> _INFORMATION_:
[Start of Attachment]

-- ==== Sys2Proof/Decode.lean ====
section
/-! DEFINITION. Decoding the transaction stream and encoding it (30_encoding R80 to R92), both from the same field
tables. The decoder is total on any list of words and rejects by name. -/

namespace Sys2Proof

/-- Why a stream of words spells no transaction. -/
inductive DecodeError where
  /-- The stream is empty. -/
  | noWord
  /-- Command codes 1011 to 1111 (30_encoding R82). -/
  | unassignedCommand (cmd : Nat)
  /-- A `MIX_WRITE` whose count or frame words are not all there (log entry 4). -/
  | truncated
  deriving DecidableEq, Repr

/-- The write transaction of a register address (30_encoding R87). -/
def writeInstr (a : BitVec 9) (val : Byte) : Instr :=
  match classOf a with
  | .op20 o => .wrOp20 o val
  | .op40 o => .wrOp40 o val
  | .op60 o => .wrOp60 o val
  | .op80 o => .wrOp80 o val
  | .opE0 o => .wrOpE0 o val
  | .chA0 ch => .wrChA0 ch val
  | .chB0 ch => .wrChB0 ch val
  | .chC0 ch => .wrChC0 ch val
  | .wse => .wr01 val
  | .timer1 => .wr02 val
  | .timer2 => .wr03 val
  | .timerControl => .wr04 val
  | .csmNts => .wr08 val
  | .rhythm => .wrBD val
  | .connection => .wr104 val
  | .newMode => .wr105 val
  | .unassigned => .wrUnassigned a val

/-- Format W: `addr = word[23:8]` of which bits 8:0 are used, `val = word[7:0]` (R81, R85). -/
def decodeW (w : Nat) : Instr := writeInstr (BitVec.ofNat 9 (bitsOf w 23 8)) (BitVec.ofNat 8 (bitsOf w 7 0))

/-- Format MI's index `word[5:0]` (R81). -/
def indexMI (w : Nat) : Fin 64 := ⟨bitsOf w 5 0, by unfold bitsOf; omega⟩

/-- Format MV's index `word[27:22]` (R81). -/
def indexMV (w : Nat) : Fin 64 := ⟨bitsOf w 27 22, by unfold bitsOf; omega⟩

/-- Format MV's value `sext_17(word[16:0])` (R81). -/
def valueMV (w : Nat) : Int := sextOf 17 (bitsOf w 16 0)

/-- A frame word of `MIX_WRITE`: left in bits 15:0, right in bits 31:16 (R81). -/
def frameOfWord (w : Word) : Frame :=
  ⟨BitVec.ofNat 16 (bitsOf w.toNat 15 0), BitVec.ofNat 16 (bitsOf w.toNat 31 16)⟩

/-- `MIX_WRITE`'s operand words: a count `k`, then `k` frame words (R81). -/
def decodeFrames : List Word → Except DecodeError (List Frame × List Word)
  | [] => .error .truncated
  | k :: ws => if k.toNat ≤ ws.length then .ok ((ws.take k.toNat).map frameOfWord, ws.drop k.toNat) else .error .truncated

/-- The transaction at the head of a stream of words, and the words after it (R80, R81). -/
def decode : List Word → Except DecodeError (Instr × List Word)
  | [] => .error .noWord
  | w :: ws =>
    match bitsOf w.toNat 31 28 with
    | 0 => .ok (decodeW w.toNat, ws)
    | 1 => .ok (.gen (bitsOf w.toNat 27 0), ws)
    | 2 => .ok (.reset, ws)
    | 3 => .ok (.cvt, ws)
    | 4 => .ok (.mixAlloc, ws)
    | 5 => .ok (.mixRelease (indexMI w.toNat), ws)
    | 6 =>
      match decodeFrames ws with
      | .ok (frames, rest) => .ok (.mixWrite (indexMI w.toNat) frames, rest)
      | .error e => .error e
    | 7 => .ok (.mixVol (indexMV w.toNat) (valueMV w.toNat), ws)
    | 8 => .ok (.mixPan (indexMV w.toNat) (valueMV w.toNat), ws)
    | 9 => .ok (.mixNorm (bitsOf w.toNat 0 0 == 1), ws)
    | 10 => .ok (.mix, ws)
    | cmd => .error (.unassignedCommand cmd)

/-- How many words a transaction takes (R80, R81). -/
def wordCount : Instr → Nat
  | .mixWrite _ frames => 2 + frames.length
  | _ => 1

/-- The word of format W (R81). -/
def wordW (a : Nat) (val : Byte) : Word := BitVec.ofNat 32 (a * 2 ^ 8 + val.toNat)

/-- A command word with code `cmd` and `fields` in bits 27:0 (R80). -/
def wordCmd (cmd fields : Nat) : Word := BitVec.ofNat 32 (cmd * 2 ^ 28 + fields)

/-- Format MV's fields (R81). -/
def fieldsMV (i : Fin 64) (v : Int) : Nat := i.val * 2 ^ 22 + (v % 2 ^ 17).toNat

/-- The frame word of a frame (R81). -/
def wordOfFrame (f : Frame) : Word := BitVec.ofNat 32 (f.r.toNat * 2 ^ 16 + f.l.toNat)

/-- The words of a transaction, ignored fields zero (R80, R81). -/
def encode : Instr → List Word
  | .wrOp20 o v => [wordW (opAddr 0x20 o) v]
  | .wrOp40 o v => [wordW (opAddr 0x40 o) v]
  | .wrOp60 o v => [wordW (opAddr 0x60 o) v]
  | .wrOp80 o v => [wordW (opAddr 0x80 o) v]
  | .wrOpE0 o v => [wordW (opAddr 0xE0 o) v]
  | .wrChA0 ch v => [wordW (chAddr 0xA0 ch) v]
  | .wrChB0 ch v => [wordW (chAddr 0xB0 ch) v]
  | .wrChC0 ch v => [wordW (chAddr 0xC0 ch) v]
  | .wr01 v => [wordW 0x001 v]
  | .wr02 v => [wordW 0x002 v]
  | .wr03 v => [wordW 0x003 v]
  | .wr04 v => [wordW 0x004 v]
  | .wr08 v => [wordW 0x008 v]
  | .wrBD v => [wordW 0x0BD v]
  | .wr104 v => [wordW 0x104 v]
  | .wr105 v => [wordW 0x105 v]
  | .wrUnassigned a v => [wordW a.toNat v]
  | .gen n => [wordCmd 1 n]
  | .reset => [wordCmd 2 0]
  | .cvt => [wordCmd 3 0]
  | .mixAlloc => [wordCmd 4 0]
  | .mixRelease i => [wordCmd 5 i.val]
  | .mixWrite i frames => wordCmd 6 i.val :: BitVec.ofNat 32 frames.length :: frames.map wordOfFrame
  | .mixVol i v => [wordCmd 7 (fieldsMV i v)]
  | .mixPan i p => [wordCmd 8 (fieldsMV i p)]
  | .mixNorm b => [wordCmd 9 b.toNat]
  | .mix => [wordCmd 10 0]

/-- The words of an instruction whose bits, numbered from the first word's bit 0 up, are `w`: one word, and for
`MIX_WRITE` its count word too. Bits at and above `nbits` are zero. -/
def tableWords (nbits w : Nat) : List Word :=
  let v := w % 2 ^ nbits
  if bitsOf v 31 28 = 6 then [BitVec.ofNat 32 v, BitVec.ofNat 32 (v / 2 ^ 32)] else [BitVec.ofNat 32 v]

/-- The instruction the decoder reads from such bits. -/
def decodeTableWord (nbits w : Nat) : Option Instr :=
  match decode (tableWords nbits w) with
  | .ok (i, _) => some i
  | .error _ => none

end Sys2Proof
end

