/-- The envelope changes only as the state machine says (43_operator_engine R180): one sample leads only along
`envNext`, a run of samples never enters ATTACK or RELEASE and never leaves OFF, and of the other transactions only
`reset` and a register write that moves the operator's key level change it. -/
def Obligations.EnvelopeFollowsStateMachine : Prop :=
  (∀ (s t : State) (o : Fin 36), exec (.gen 1) s = .next t → t.chip.ops[o].env ∈ envNext s.chip.ops[o].env) ∧
  (∀ (n : Nat) (s t : State) (o : Fin 36), exec (.gen n) s = .next t →
    (t.chip.ops[o].env = .attack → s.chip.ops[o].env = .attack) ∧
    (t.chip.ops[o].env = .release → s.chip.ops[o].env = .release) ∧
    (s.chip.ops[o].env = .off → t.chip.ops[o].env = .off)) ∧
  (∀ (i : Instr) (s t : State) (o : Fin 36), (∀ n, i ≠ .gen n) → i ≠ .reset → exec i s = .next t →
    t.chip.ops[o].env = s.chip.ops[o].env ∨
    ((regWrite i).isSome = true ∧ keyLevel s.chip.regs o = false ∧ keyLevel t.chip.regs o = true ∧
      t.chip.ops[o].env = .attack) ∨
    ((regWrite i).isSome = true ∧ keyLevel s.chip.regs o = true ∧ keyLevel t.chip.regs o = false ∧
      t.chip.ops[o].env = .release))

/-! ## Phase, LFO and noise -/

/-- R196, R197, R198: one sample adds to each synthesised operator's accumulator its increment, mod 2^32, the vibrato's
depth being DVB, bit 6 of 0x0BD (42_global_regs R157). -/
def Obligations.PhaseStepAddsIncrement : Prop :=
  ∀ s : State, ∃ t, exec (.gen 1) s = .next t ∧
    ∀ o : Fin 36, newMode s.chip.regs = true ∨ o.val < 18 →
      let m := s.chip.regs
      let f : Int := (fnum m (chanOf o) : Int) +
        if vib m o then vibOffset (fnum m (chanOf o)) s.chip.vibPos ((m.read 0x0BD).getLsbD 6) else 0
      let mt : Nat := [1, 2, 4, 6, 8, 10, 12, 14, 16, 18, 20, 20, 24, 24, 30, 30].getD (mult m o) 0
      let native : Int := (f * 2 ^ block m (chanOf o) / 2) * (mt : Int) / 2
      (t.chip.ops[o].acc.toNat : Int) =
        ((s.chip.ops[o].acc.toNat : Int) + native * 2 ^ 13 * 49716 / 44100) % 2 ^ 32

/-- R199: apart from `gen` and `reset`, the only transaction that changes a phase accumulator is a register write that
raises the operator's key level, and it sets it to 0. -/
def Obligations.OnlyKeyOnResetsPhase : Prop :=
  ∀ (i : Instr) (s t : State) (o : Fin 36), (∀ n, i ≠ .gen n) → i ≠ .reset → exec i s = .next t →
    t.chip.ops[o].acc = s.chip.ops[o].acc ∨
    ((regWrite i).isSome = true ∧ keyLevel s.chip.regs o = false ∧ keyLevel t.chip.regs o = true ∧
      t.chip.ops[o].acc = 0)

/-- R260: `gen n` adds `n` to the sample counter mod 2^32, and no other transaction but `reset` changes it. -/
def Obligations.OnlyGenerateCountsSamples : Prop :=
  (∀ (n : Nat) (s : State), ∃ t, exec (.gen n) s = .next t ∧
    t.chip.sampleCounter.toNat = (s.chip.sampleCounter.toNat + n) % 2 ^ 32) ∧
  (∀ (i : Instr) (s t : State), (∀ n, i ≠ .gen n) → i ≠ .reset → exec i s = .next t →
    t.chip.sampleCounter = s.chip.sampleCounter)

/-- R261, R263: the tremolo position moves on one sample in 64 and the vibrato position on one in 1024, so from every
state their periods are 13440 and 8192 samples (the periods are inferences that the spec marks as its own in the two
rules). -/
def Obligations.LfoPositionsAdvance : Prop :=
  (∀ s : State, ∃ t, exec (.gen 1) s = .next t ∧
    t.chip.tremPos =
      (if (s.chip.sampleCounter.toNat + 1) % 2 ^ 32 % 64 = 0 then (s.chip.tremPos + 1) % 210 else s.chip.tremPos) ∧
    t.chip.vibPos =
      (if (s.chip.sampleCounter.toNat + 1) % 2 ^ 32 % 1024 = 0 then (s.chip.vibPos + 1) % 8 else s.chip.vibPos)) ∧
  (∀ s : State, s.chip.tremPos < 210 → ∃ t, exec (.gen 13440) s = .next t ∧ t.chip.tremPos = s.chip.tremPos) ∧
  (∀ s : State, s.chip.vibPos < 8 → ∃ t, exec (.gen 8192) s = .next t ∧ t.chip.vibPos = s.chip.vibPos)

/-- R262: the tremolo value is the triangle of the position, cut to 26 (deep) or 6 (shallow) units. -/
def Obligations.TremoloIsTriangle : Prop :=
  ∀ (m : RegFile) (pos : Nat), pos < 210 →
    tremolo m pos = (if pos < 105 then pos else 210 - pos) / (if (m.read 0x0BD).getLsbD 7 then 4 else 16) ∧
    tremolo m pos ≤ (if (m.read 0x0BD).getLsbD 7 then 26 else 6)

/-- R264: the vibrato offset runs 0, d/2, d, d/2, 0, -d/2, -d, -d/2 over the positions, with d the top three bits of the
F-number and everything halved once more without DVB, and the vibrated F-number stays in 0..1030. -/
def Obligations.VibratoSequence : Prop :=
  ∀ (f : Nat) (deep : Bool), f < 1024 →
    let k := if deep then 1 else 2
    let full : Int := ((f / 128 / k : Nat) : Int)
    let half : Int := ((f / 128 / 2 / k : Nat) : Int)
    (List.range 8).map (fun pos => vibOffset f pos deep) = [0, half, full, half, 0, -half, -full, -half] ∧
    ∀ pos, 0 ≤ (f : Int) + vibOffset f pos deep ∧ (f : Int) + vibOffset f pos deep ≤ 1030

/-- R266: one sample shifts the noise register right with bit 14 xor bit 0 entering at bit 22, and no transaction takes
it from its reset value 1, or from any other non-zero value, to zero (that it never dies is an inference that the spec
marks as its own in the rule). -/
def Obligations.NoiseShiftsAndNeverDies : Prop :=
  (∀ s : State, ∃ t, exec (.gen 1) s = .next t ∧
    ∀ j, j < 23 → t.chip.noise.getLsbD j =
      if j = 22 then s.chip.noise.getLsbD 14 ^^ s.chip.noise.getLsbD 0 else s.chip.noise.getLsbD (j + 1)) ∧
  State.reset.chip.noise = 1 ∧
  (∀ (i : Instr) (s t : State), s.chip.noise ≠ 0 → exec i s = .next t → t.chip.noise ≠ 0)

/-! ## Waveforms, units and the output of a sample -/

/-- A waveform's value is in -4084..4084, its peak is reached, and at attenuation 511 it is 0 everywhere, so an operator
at attenuation 511 outputs 0 whatever its modulation (the inference from R205 and R211 that the spec marks as its own in
43_operator_engine R212). -/
def Obligations.WaveRangeAndSilence : Prop :=
  (∀ ws p att : Nat, ws < 8 → p < 1024 → att ≤ 511 → -4084 ≤ wave ws p att ∧ wave ws p att ≤ 4084) ∧
  wave 0 0x100 0 = 4084 ∧
  (∀ ws p : Nat, ws < 8 → p < 1024 → wave ws p 511 = 0) ∧
  (∀ (c : Chip) (o : Fin 36) (mod : Int), c.ops[o].att = 511 → opOut c o mod = 0)
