-- ==== Sys2Proof/Laws/RegFile.lean ====
section
/-! SUPPORT. The laws of the register space: a read after a write, the canonical form kept, equal contents equal data. -/

namespace Sys2Proof.Machine

/-- An address below the first cell of a file whose addresses start at `lo` reads blank. -/
theorem RegFile.read_below {lo a : Nat} {m : RegFile} (hm : RegFile.wfFrom lo m = true) (ha : a < lo) :
    RegFile.read m a = RegFile.blank := by
  cases m with
  | nil => rfl
  | cons c rest =>
    obtain ⟨b, v⟩ := c
    simp only [RegFile.wfFrom, Bool.and_eq_true, decide_eq_true_eq] at hm
    simp [RegFile.read, show a < b by omega]

theorem RegFile.read_cell_append (a b : Nat) (v : Byte) (m : RegFile)
    (hm : a ≤ b → RegFile.read m b = RegFile.blank ∨ a ≠ b) :
    RegFile.read (RegFile.cell a v ++ m) b =
      if b < a then (if v = RegFile.blank then RegFile.read m b else RegFile.blank)
      else if b = a then v else RegFile.read m b := by
  by_cases hv : v = RegFile.blank
  · subst hv
    simp only [RegFile.cell, if_true, List.nil_append]
    split
    · rfl
    · split
      · have := hm (by omega); simp_all
      · rfl
  · simp [RegFile.cell, hv, RegFile.read]

/-- Dropping the cells up to `a` leaves every read beyond `a` as it was. -/
theorem RegFile.read_dropWhile {a b : Nat} (h : a < b) (m : RegFile) :
    RegFile.read (m.dropWhile (fun c => c.1 ≤ a)) b = RegFile.read m b := by
  induction m with
  | nil => rfl
  | cons c rest ih =>
    by_cases hc : c.1 ≤ a
    · rw [List.dropWhile_cons_of_pos (by simpa using hc), ih, RegFile.read]
      simp [show ¬ b < c.1 by omega, show b ≠ c.1 by omega]
    · rw [List.dropWhile_cons_of_neg (by simpa using hc)]

/-- Dropping the cells up to `a` leaves nothing to read at or below `a`. -/
theorem RegFile.read_dropWhile_le {a b : Nat} (h : b ≤ a) (m : RegFile) :
    RegFile.read (m.dropWhile (fun c => c.1 ≤ a)) b = RegFile.blank := by
  induction m with
  | nil => rfl
  | cons c rest ih =>
    by_cases hc : c.1 ≤ a
    · rw [List.dropWhile_cons_of_pos (by simpa using hc), ih]
    · rw [List.dropWhile_cons_of_neg (by simpa using hc), RegFile.read]
      simp [show b < c.1 by omega]

/-- What every byte reads after a write (10_state R21): the byte written at its address, the old byte elsewhere. -/
theorem RegFile.read_write (m : RegFile) (a b : Nat) (v : Byte) :
    RegFile.read (RegFile.write m a v) b = if b = a then v else RegFile.read m b := by
  induction m with
  | nil =>
    have := RegFile.read_cell_append a b v [] (by simp [RegFile.read])
    rw [RegFile.write]
    simp only [List.append_nil] at this
    rw [this]
    simp only [RegFile.read]
    repeat' split
    all_goals first | omega | rfl
  | cons c rest ih =>
    obtain ⟨k, x⟩ := c
    rw [RegFile.write]
    split
    · rename_i hak
      rw [RegFile.read_cell_append a b v _ (by
        intro _; rw [RegFile.read]; by_cases hb : a = b
        · left; simp [show b < k by omega]
        · right; exact hb)]
      simp only [RegFile.read]
      split <;> repeat' split
      all_goals first | omega | rfl
    · rename_i hak
      split
      · rename_i heq
        rw [RegFile.read_cell_append a b v _ (by
          intro hab; by_cases hb : a = b
          · left; exact RegFile.read_dropWhile_le (by omega) rest
          · right; exact hb)]
        simp only [RegFile.read]
        by_cases h1 : b < a
        · rw [RegFile.read_dropWhile_le (by omega)]
          simp [h1, show b < k by omega, show b ≠ a by omega]
        · by_cases h2 : b = a
          · simp [h2]
          · rw [RegFile.read_dropWhile (by omega)]
            simp [h1, h2, show ¬ b < k by omega, show b ≠ k by omega]
      · simp only [RegFile.read, ih]
        repeat' split
        all_goals first | omega | rfl

@[simp] theorem RegFile.read_write_same (m : RegFile) (a : Nat) (v : Byte) :
    RegFile.read (RegFile.write m a v) a = v := by simp [RegFile.read_write]

theorem RegFile.read_write_other (m : RegFile) {a b : Nat} (v : Byte) (h : b ≠ a) :
    RegFile.read (RegFile.write m a v) b = RegFile.read m b := by simp [RegFile.read_write, h]

theorem RegFile.wfFrom_mono {lo lo' : Nat} {m : RegFile} (h : lo ≤ lo') (hm : RegFile.wfFrom lo' m = true) :
    RegFile.wfFrom lo m = true := by
  cases m with
  | nil => rfl
  | cons c rest =>
    obtain ⟨b, v⟩ := c
    simp only [RegFile.wfFrom, Bool.and_eq_true, decide_eq_true_eq] at hm ⊢
    exact ⟨⟨⟨by omega, hm.1.1.2⟩, hm.1.2⟩, hm.2⟩

theorem RegFile.wfFrom_cell_append {lo a : Nat} {v : Byte} {m : RegFile} (h1 : lo ≤ a) (h2 : a < 512)
    (hm : RegFile.wfFrom (a + 1) m = true) : RegFile.wfFrom lo (RegFile.cell a v ++ m) = true := by
  unfold RegFile.cell
  split
  · exact RegFile.wfFrom_mono (by omega) hm
  · rename_i hv
    simp [RegFile.wfFrom, h1, h2, hv, hm]

/-- A file whose addresses lie beyond `a` has no cell to drop up to `a`. -/
theorem RegFile.dropWhile_eq {a : Nat} {m : RegFile} (hm : RegFile.wfFrom (a + 1) m = true) :
    m.dropWhile (fun c => c.1 ≤ a) = m := by
  cases m with
  | nil => rfl
  | cons c rest =>
    obtain ⟨b, v⟩ := c
    simp only [RegFile.wfFrom, Bool.and_eq_true, decide_eq_true_eq] at hm
    exact List.dropWhile_cons_of_neg (by simp; omega)

/-- A write keeps the canonical form from `lo` on. -/
theorem RegFile.write_wfFrom {lo a : Nat} {v : Byte} {m : RegFile} (hm : RegFile.wfFrom lo m = true)
    (h1 : lo ≤ a) (h2 : a < 512) : RegFile.wfFrom lo (RegFile.write m a v) = true := by
  induction m generalizing lo with
  | nil => simpa [RegFile.write] using RegFile.wfFrom_cell_append (m := []) h1 h2 rfl
  | cons c rest ih =>
    obtain ⟨b, x⟩ := c
    have hm' := hm
    simp only [RegFile.wfFrom, Bool.and_eq_true, decide_eq_true_eq] at hm
    rw [RegFile.write]
    split
    · refine RegFile.wfFrom_cell_append h1 h2 ?_
      simp only [RegFile.wfFrom, Bool.and_eq_true, decide_eq_true_eq]
      exact ⟨⟨⟨by omega, hm.1.1.2⟩, hm.1.2⟩, hm.2⟩
    · split
      · rename_i heq
        subst heq
        rw [RegFile.dropWhile_eq hm.2]
        exact RegFile.wfFrom_cell_append h1 h2 hm.2
      · simp only [RegFile.wfFrom, Bool.and_eq_true, decide_eq_true_eq]
        exact ⟨⟨⟨hm.1.1.1, hm.1.1.2⟩, hm.1.2⟩, ih hm.2 (by omega)⟩

/-- A write to an address of the register space keeps the canonical form. -/
theorem RegFile.write_wf {a : Nat} {v : Byte} {m : RegFile} (hm : m.wf = true) (h : a < 512) :
    (RegFile.write m a v).wf = true := RegFile.write_wfFrom hm (Nat.zero_le a) h

/-- Two files in canonical form that read alike are the same data. -/
theorem RegFile.ext_of_wfFrom {lo : Nat} {m m' : RegFile} (hm : RegFile.wfFrom lo m = true)
    (hm' : RegFile.wfFrom lo m' = true) (h : ∀ a, RegFile.read m a = RegFile.read m' a) : m = m' := by
  induction m generalizing lo m' with
  | nil =>
    cases m' with
    | nil => rfl
    | cons c rest =>
      obtain ⟨b, v⟩ := c
      have hb := h b
      simp only [RegFile.wfFrom, Bool.and_eq_true, bne_iff_ne] at hm'
      simp only [RegFile.read, lt_irrefl, if_false, if_true] at hb
      exact absurd hb.symm hm'.1.2
  | cons c rest ih =>
    obtain ⟨b, v⟩ := c
    simp only [RegFile.wfFrom, Bool.and_eq_true, decide_eq_true_eq, bne_iff_ne] at hm
    cases m' with
    | nil =>
      have hb := h b
      simp only [RegFile.read, lt_irrefl, if_false, if_true] at hb
      exact absurd hb hm.1.2
    | cons c' rest' =>
      obtain ⟨b', v'⟩ := c'
      simp only [RegFile.wfFrom, Bool.and_eq_true, decide_eq_true_eq, bne_iff_ne] at hm'
      have hb := h b
      have hb' := h b'
      simp only [RegFile.read, lt_irrefl, if_false, if_true] at hb hb'
      have hbb : b = b' := by
        rcases Nat.lt_trichotomy b b' with hlt | heq | hgt
        · simp only [hlt, if_true] at hb
          exact absurd hb hm.1.2
        · exact heq
        · simp only [hgt, if_true] at hb'
          exact absurd hb'.symm hm'.1.2
      subst hbb
      simp only [lt_irrefl, if_false, if_true] at hb
      subst hb
      rw [ih hm.2 hm'.2 (fun a => ?_)]
      have ha := h a
      simp only [RegFile.read] at ha
      by_cases h1 : a < b
      · rw [RegFile.read_below hm.2 (by omega), RegFile.read_below hm'.2 (by omega)]
      · by_cases h2 : a = b
        · rw [RegFile.read_below hm.2 (by omega), RegFile.read_below hm'.2 (by omega)]
        · simpa [h1, h2] using ha

theorem RegFile.ext {m m' : RegFile} (hm : m.wf = true) (hm' : m'.wf = true)
    (h : ∀ a, RegFile.read m a = RegFile.read m' a) : m = m' := RegFile.ext_of_wfFrom hm hm' h

/-- Writing the byte an address holds changes nothing. -/
theorem RegFile.write_read_self {m : RegFile} (hm : m.wf = true) {a : Nat} (h : a < 512) :
    RegFile.write m a (RegFile.read m a) = m := by
  refine RegFile.ext (RegFile.write_wf hm h) hm (fun b => ?_)
  rw [RegFile.read_write]
  split <;> simp_all

end Sys2Proof.Machine
end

[End of Attachment]

> _THE TASK_: In the entries above, find each line with "refine" and copy it.

> _OUTPUT OF THE EXERCISE_:
    · refine RegFile.wfFrom_cell_append h1 h2 ?_
  refine RegFile.ext (RegFile.write_wf hm h) hm (fun b => ?_)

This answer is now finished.